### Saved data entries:
####

/-- Balls in play are the live, missing and in-flight balls, those in the shooter lane and in saucers, and the
trough's owed ejects; in PLAY the multiball flag follows them, and at 0 play ends with its notices, ball save OFF and
the search IDLE; in SERVING and LAUNCH_WAIT the phase returns to NO_PLAY. A ball into the shooter lane in SERVING
brings LAUNCH_WAIT and, with the serve launch flag, owes its launch; in PLAY it always does. A shooter exit in
LAUNCH_WAIT, or in SERVING a trough exit to another target, enters PLAY with the idle timer loaded; no other exit
changes the phase (R71, R72, R74 to R76; the phase tested is the one before the evaluation, log 32, the shooter's owed
eject is taken up at its end, log 14, and the save timer's count becomes 0 at the end of play, log 35). An expiry is
taken when the tick that leaves one unit has made it due (the model's reading of time, log 3). -/
def Obligations.BallsInPlayDecideThePhase : Prop :=
  (∀ s : State,
    let p := s.acct.live + s.acct.missing + s.acct.flights.length + s.devices[shooter].live.occupancy +
      ((indices 8).map fun d => if s.devices[d].cfg.kind = .saucer then s.devices[d].live.occupancy else 0).sum +
      s.devices[trough].live.owed
    let t := formPlay s
    t.acct.inPlay = p ∧
    (s.acct.phase = .play → 2 ≤ p → t.acct.phase = .play ∧ t.acct.multiball = true ∧
      t.isPending .multiballStarted = (s.isPending .multiballStarted || !s.acct.multiball)) ∧
    (s.acct.phase = .play → p ≤ 1 → t.acct.multiball = false ∧
      t.isPending .multiballEnded = (s.isPending .multiballEnded || s.acct.multiball)) ∧
    (s.acct.phase = .play → p = 0 → t.acct.phase = .ended ∧ t.isPending .ballEnded = true ∧ t.acct.saveState = .off ∧
      t.acct.saveTimer = ⟨0, false, false⟩ ∧ t.acct.search = .idle ∧ t.acct.idleTimer.running = false ∧
      (∀ c ∈ t.page.stack, c.tpl.endOnDrain = false)) ∧
    (s.acct.phase = .serving ∨ s.acct.phase = .launchWait → p = 0 →
      t = { s with acct := { s.acct with inPlay := 0, phase := .noPlay } }) ∧
    (s.acct.phase = .noPlay ∨ s.acct.phase = .ended → t = { s with acct := { s.acct with inPlay := p } })) ∧
  ((∀ s : State, s.devices[shooter].live.settle.running = true → s.devices[shooter].live.settle.due = true →
    s.devices[shooter].cfg.entry = none → s.devices[shooter].live.order = .none →
    s.devices[shooter].live.state ≠ .disabled → s.acct.installed < 16 →
    s.closedCount shooter = s.devices[shooter].live.occupancy + 1 →
    s.devices[shooter].cfg.kind = .shooter →
    let owed := s.devices[shooter].live.owed
    ∃ t : State, exec (.evaluation shooter) s = .next t ∧ t.acct.inPlay = t.ballsInPlay ∧
      (s.acct.phase = .serving → t.acct.phase = .launchWait ∧
        t.devices[shooter].live.owed = if s.acct.serveLaunch then min 8 (owed + 1) else owed) ∧
      (s.acct.phase = .play → t.acct.phase = .play ∧ t.devices[shooter].live.owed = min 8 (owed + 1)) ∧
      (s.acct.phase ≠ .serving → s.acct.phase ≠ .play → t.acct.phase = s.acct.phase ∧
        t.devices[shooter].live.owed = owed)) ∧
  (∀ (s : State) (d : DevNo), s.devices[d].live.settle.running = true → s.devices[d].live.settle.due = true →
    s.devices[d].cfg.entry = none → s.closedCount d < s.devices[d].live.occupancy →
    let starts : Prop := (s.acct.phase = .launchWait ∧ d = shooter) ∨
      (s.acct.phase = .serving ∧ d = trough ∧ s.devices[d].cfg.target ≠ .device shooter)
    ∃ t : State, exec (.evaluation d) s = .next t ∧ t.acct.inPlay = t.ballsInPlay ∧
      (starts → t.acct.phase = .play ∧ t.acct.idleTimer = ⟨max 10 s.options.searchDelay, true, false⟩ ∧
        (2 ≤ t.ballsInPlay → t.acct.multiball = true ∧
          t.isPending .multiballStarted = (s.isPending .multiballStarted || !s.acct.multiball))) ∧
      (¬ starts → t.acct.phase = s.acct.phase)))

/-- Ball save: the save timer's expiry, SET_BALL_SAVE, and the drain that is saved exactly when the phase is PLAY,
ball save is ACTIVE or in GRACE, the game is not tilted and the save limit is 0 or not reached (R77 to R79; the trough
takes up the owed eject of a saved drain when its evaluation is complete, log 14). An expiry is taken when the tick
that leaves one unit has made it due (the model's reading of time, log 3). -/
def Obligations.BallSaveOutcome : Prop :=
  (∀ s : State, s.acct.saveTimer.running = true → s.acct.saveTimer.due = true →
    (s.acct.saveState = .active → s.options.graceTime ≠ 0 → exec .saveTimerExpiry s = .next
      { s with acct := { s.acct with saveState := .grace, saveTimer := ⟨s.options.graceTime, true, false⟩ } }) ∧
    (s.acct.saveState = .grace ∨ (s.acct.saveState = .active ∧ s.options.graceTime = 0) →
      exec .saveTimerExpiry s = .next
        { s with acct := { s.acct with saveState := .off, saveTimer := ⟨0, false, false⟩ } })) ∧
  (∀ (s : State) (t1 t0 : Byte), s.link.executing = none →
    (s.acct.phase ≠ .play → exec (.setBallSave [t1, t0]) s = .next (s.refused 2 .refusedState)) ∧
    (s.acct.phase = .play → exec (.setBallSave [t1, t0]) s = .next
      { s with acct := { s.acct with
                  saveState := if t1.toNat * 256 + t0.toNat = 0 then .off else .active,
                  saveTimer := if t1.toNat * 256 + t0.toNat = 0 then ⟨0, false, false⟩
                    else ⟨t1.toNat * 256 + t0.toNat, true, false⟩ },
               link := s.link.after 2 { status := .ok, body := [] } })) ∧
  (∀ s : State,
    (s.acct.phase = .play ∧ s.acct.saveState ≠ .off ∧ s.session.tilt ≠ .tilted ∧
        (s.options.saveLimit = 0 ∨ s.acct.savesUsed < s.options.saveLimit) → s.devices[trough].live.state ≠ .disabled →
      drain s = State.raise
        { s with devices := s.devices.set trough
                    { s.devices[trough] with
                      live := { s.devices[trough].live with owed := min 8 (s.devices[trough].live.owed + 1) } },
                 acct := { s.acct with savesUsed := min 255 (s.acct.savesUsed + 1) } } .ballSaved) ∧
    (¬ (s.acct.phase = .play ∧ s.acct.saveState ≠ .off ∧ s.session.tilt ≠ .tilted ∧
        (s.options.saveLimit = 0 ∨ s.acct.savesUsed < s.options.saveLimit)) → drain s = s))

/-- Ball search: it starts with round 1 at the idle timer's expiry or at START_SEARCH in PLAY; each step requests the
lowest member above the last search coil, passing over a member whose device is not IDLE or is a LOCK with a ball, and
one whose coil is not IDLE. A round with no member left ends: below the limit the next one starts at once, at the
limit the live balls become missing and the slow interval runs, above it the slow interval runs alone, and its end
starts a round (R80 to R82, R84; a round whose remaining members are all passed over ends at that expiry, log 23). An
expiry is taken when the tick that leaves one unit has made it due (the model's reading of time, log 3). -/
def Obligations.SearchOutcome : Prop :=
  (∀ s : State,
    (s.acct.idleTimer.running = true → s.acct.idleTimer.due = true → ∃ t : State,
      exec .idleTimerExpiry s = .next t ∧ t.acct.search = .searching ∧ t.acct.round = 1 ∧
        t.isPending .searchStarted = true ∧ t.acct.searchTimer = ⟨s.options.searchSpacing, true, false⟩ ∧
        t.acct.idleTimer = ⟨0, false, false⟩ ∧ t.acct.live = s.acct.live ∧ t.acct.missing = s.acct.missing ∧
        t.devices = s.devices) ∧
    (s.link.executing = none →
      (s.acct.phase ≠ .play → exec (.startSearch []) s = .next (s.refused 0 .refusedState)) ∧
      (s.acct.phase = .play → s.acct.search = .searching →
        exec (.startSearch []) s = .next (s.refused 0 .refusedBusy)) ∧
      (s.acct.phase = .play → s.acct.search = .idle → ∃ t : State,
        exec (.startSearch []) s = .next t ∧ t.acct.search = .searching ∧ t.acct.round = 1 ∧
          t.isPending .searchStarted = true ∧ t.acct.searchTimer = ⟨s.options.searchSpacing, true, false⟩ ∧
          t.acct.idleTimer.count = s.acct.idleTimer.count ∧ t.devices = s.devices ∧
          t.link = s.link.after 0 { status := .ok, body := [] }))) ∧
  (∀ s : State, s.acct.search = .searching → s.acct.searchTimer.running = true → s.acct.searchTimer.due = true →
    (s.acct.phase = .play → 1 ≤ s.ballsInPlay) →
    let member (e : CoilNo) : Prop := s.coils[e].cfg.searchFlag = true ∨ ∃ d : DevNo,
      s.devices[d].live.state ≠ .disabled ∧ s.devices[d].cfg.searchFlag = true ∧ s.devices[d].cfg.coil = e
    let taken (e : CoilNo) : Prop := member e ∧ s.passedOver e = false ∧ s.coils[e].live.state = .idle
    let left (e : CoilNo) : Prop := ∀ l : CoilNo, s.acct.lastSearch = some l → l < e
    let requested (c : CoilNo) (t : State) : Prop := t.acct.lastSearch = some c ∧
      t.coils[c].live.state = .waiting ∧ t.coils[c].live.owner = some .search ∧
      t.coils[c].live.cls = some .search ∧ t.coils[c].live.priority = min 15 s.options.searchPriority ∧
      (∀ e : CoilNo, e ≠ c → t.coils[e] = s.coils[e])
    let spaced (t : State) : Prop := t.acct.searchTimer = ⟨s.options.searchSpacing, true, false⟩ ∧
      t.acct.searchSlow = false ∧ t.acct.live = s.acct.live ∧ t.acct.missing = s.acct.missing
    let slow (t : State) : Prop := t.acct.searchTimer = ⟨s.options.slowInterval, true, false⟩ ∧
      t.acct.searchSlow = true ∧ t.acct.lastSearch = none ∧ t.coils = s.coils
    (∀ c : CoilNo, s.passedOver c = true ↔ s.coils[c].cfg.searchFlag = false ∧ ∃ d : DevNo,
      s.devices[d].live.state ≠ .disabled ∧ s.devices[d].cfg.searchFlag = true ∧ s.devices[d].cfg.coil = c ∧
      (∀ e : DevNo, e < d → ¬ (s.devices[e].live.state ≠ .disabled ∧ s.devices[e].cfg.searchFlag = true ∧
        s.devices[e].cfg.coil = c)) ∧
      (s.devices[d].live.state ≠ .idle ∨
        (s.devices[d].cfg.kind = .lock ∧ 1 ≤ s.devices[d].live.occupancy))) ∧
    ∃ t : State, exec .searchTimerExpiry s = .next t ∧ t.acct.search = .searching ∧ t.devices = s.devices ∧
      (∀ c : CoilNo, s.acct.searchSlow = false → taken c → left c → (∀ e : CoilNo, e < c → left e → ¬ taken e) →
        requested c t ∧ spaced t ∧ t.acct.round = s.acct.round) ∧
      (s.acct.searchSlow = false → (∀ e : CoilNo, left e → ¬ taken e) →
        (s.acct.round < s.options.roundLimit → t.acct.round = min 255 (s.acct.round + 1) ∧ spaced t ∧
          (∀ c : CoilNo, taken c → (∀ e : CoilNo, e < c → ¬ taken e) → requested c t)) ∧
        (s.acct.round = s.options.roundLimit → t.acct.round = min 255 (s.acct.round + 1) ∧ slow t ∧
          t.acct.missing = s.acct.missing + s.acct.live ∧ t.acct.live = 0 ∧
          t.isPending .ballMissing = (s.isPending .ballMissing || decide (1 ≤ s.acct.live))) ∧
        (s.options.roundLimit < s.acct.round → t.acct.round = min 255 (s.acct.round + 1) ∧ slow t ∧
          t.acct.missing = s.acct.missing ∧ t.acct.live = s.acct.live)) ∧
      (s.acct.searchSlow = true → t.acct.round = s.acct.round ∧ spaced t ∧
        (∀ c : CoilNo, taken c → (∀ e : CoilNo, e < c → ¬ taken e) → requested c t)))

/-- RECOUNT: its refusals in their order; accepted, every used device takes its occupancy from its switches and the
counts follow from their sum and B; a SAUCER whose occupancy rises from 0 to 1 starts its hold, or at hold time 0 owes
an eject and, when IDLE, takes it; owed ejects and states of the other devices, ball save, the search and, with at
most 16 balls counted, the slots stay; P is formed, and SERVING or LAUNCH_WAIT returns to NO_PLAY when it is 0 (R69,
R76; the search ends where live plus missing falls to 0, and the order is taken after the counts are set and hold
timers go by the switches, whatever a surplus above 16 takes off, log 21). -/
def Obligations.RecountSetsUpTheCountsAfresh : Prop :=
  ∀ (s : State) (b : Byte), s.link.executing = none →
    (s.devicesEnabled = false ∨ s.acct.phase = .play → exec (.recount [b]) s = .next (s.refused 1 .refusedState)) ∧
    (s.devicesEnabled = true → s.acct.phase ≠ .play → b.toNat = 0 ∨ 8 < b.toNat →
      exec (.recount [b]) s = .next (s.refused 1 .badValue)) ∧
    (s.devicesEnabled = true → s.acct.phase ≠ .play → 1 ≤ b.toNat → b.toNat ≤ 8 →
      (∃ d : DevNo, s.devices[d].live.state = .ejecting ∨ s.devices[d].live.state = .confirming) →
      exec (.recount [b]) s = .next (s.refused 1 .refusedBusy)) ∧
    (s.DevicesSafe → s.devicesEnabled = true → s.acct.phase ≠ .play → 1 ≤ b.toNat → b.toNat ≤ 8 →
      (∀ d : DevNo, s.devices[d].live.state ≠ .ejecting ∧ s.devices[d].live.state ≠ .confirming) →
      let sum := ((indices 8).map fun d =>
        if s.devices[d].cfg.kind = .unused then 0 else s.closedCount d).sum
      let fills (d : DevNo) : Prop := s.devices[d].cfg.kind = .saucer ∧ s.closedCount d = 1 ∧
        s.devices[d].live.occupancy = 0
      ∃ t : State, exec (.recount [b]) s = .next t ∧ t.Conserved ∧ t.acct.live = 0 ∧ t.acct.flights = [] ∧
        (sum ≤ b.toNat → t.acct.installed = b.toNat ∧ t.acct.missing = b.toNat - sum) ∧
        (b.toNat < sum → t.acct.installed = min 16 sum ∧ t.acct.missing = 0 ∧ t.isPending .extraBall = true) ∧
        (∀ d : DevNo, s.devices[d].cfg.kind ≠ .unused → sum ≤ 16 →
          t.devices[d].live.occupancy = s.closedCount d ∧ t.devices[d].live.countFault = false ∧
            t.devices[d].live.entriesSeen = 0 ∧ t.devices[d].live.settle.running = false) ∧
        (∀ d : DevNo, ¬ (fills d ∧ s.devices[d].cfg.holdTime = 0) →
          t.devices[d].live.owed = s.devices[d].live.owed ∧ t.devices[d].live.state = s.devices[d].live.state ∧
          t.devices[d].live.order = s.devices[d].live.order) ∧
        (∀ d : DevNo, fills d → s.devices[d].cfg.holdTime ≠ 0 →
          t.devices[d].live.hold = ⟨s.devices[d].cfg.holdTime, true, false⟩) ∧
        (∀ d : DevNo, fills d → s.devices[d].cfg.holdTime = 0 →
          t.devices[d].live.owed = min 8 (s.devices[d].live.owed + 1) ∧
          (s.devices[d].live.state = .idle → sum ≤ 16 →
            t.devices[d].live.state = .ejecting ∧ t.devices[d].live.order = .owed) ∧
          (s.devices[d].live.state = .jammed → t.devices[d].live.state = .jammed)) ∧
        (∀ d : DevNo, s.devices[d].cfg.kind = .saucer → s.closedCount d = 0 →
          t.devices[d].live.hold.running = false) ∧
        (sum ≤ 16 → t.slots = s.slots) ∧
        t.acct.inPlay = t.ballsInPlay ∧
        t.acct.phase = (if (s.acct.phase = .serving ∨ s.acct.phase = .launchWait) ∧ t.ballsInPlay = 0 then .noPlay
          else s.acct.phase) ∧
        (t.acct.missing ≠ 0 ∨ s.acct.live + s.acct.missing = 0 ∨ s.acct.search = .idle →
          t.acct.search = s.acct.search ∧ t.acct.round = s.acct.round) ∧
        t.acct.serveLaunch = s.acct.serveLaunch ∧ t.acct.saveState = s.acct.saveState ∧
        t.acct.saveTimer.count = s.acct.saveTimer.count ∧ t.acct.savesUsed = s.acct.savesUsed ∧
        t.link = s.link.after 1 { status := .ok, body := [] })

####

### Exercise brief:
Quote the records above exactly, from the first line through the line containing "trough's owed ejects;", and nothing more.

### Solved problem:
/-- Balls in play are the live, missing and in-flight balls, those in the shooter lane and in saucers, and the
trough's owed ejects; in PLAY the multiball flag follows them, and at 0 play ends with its notices, ball save OFF and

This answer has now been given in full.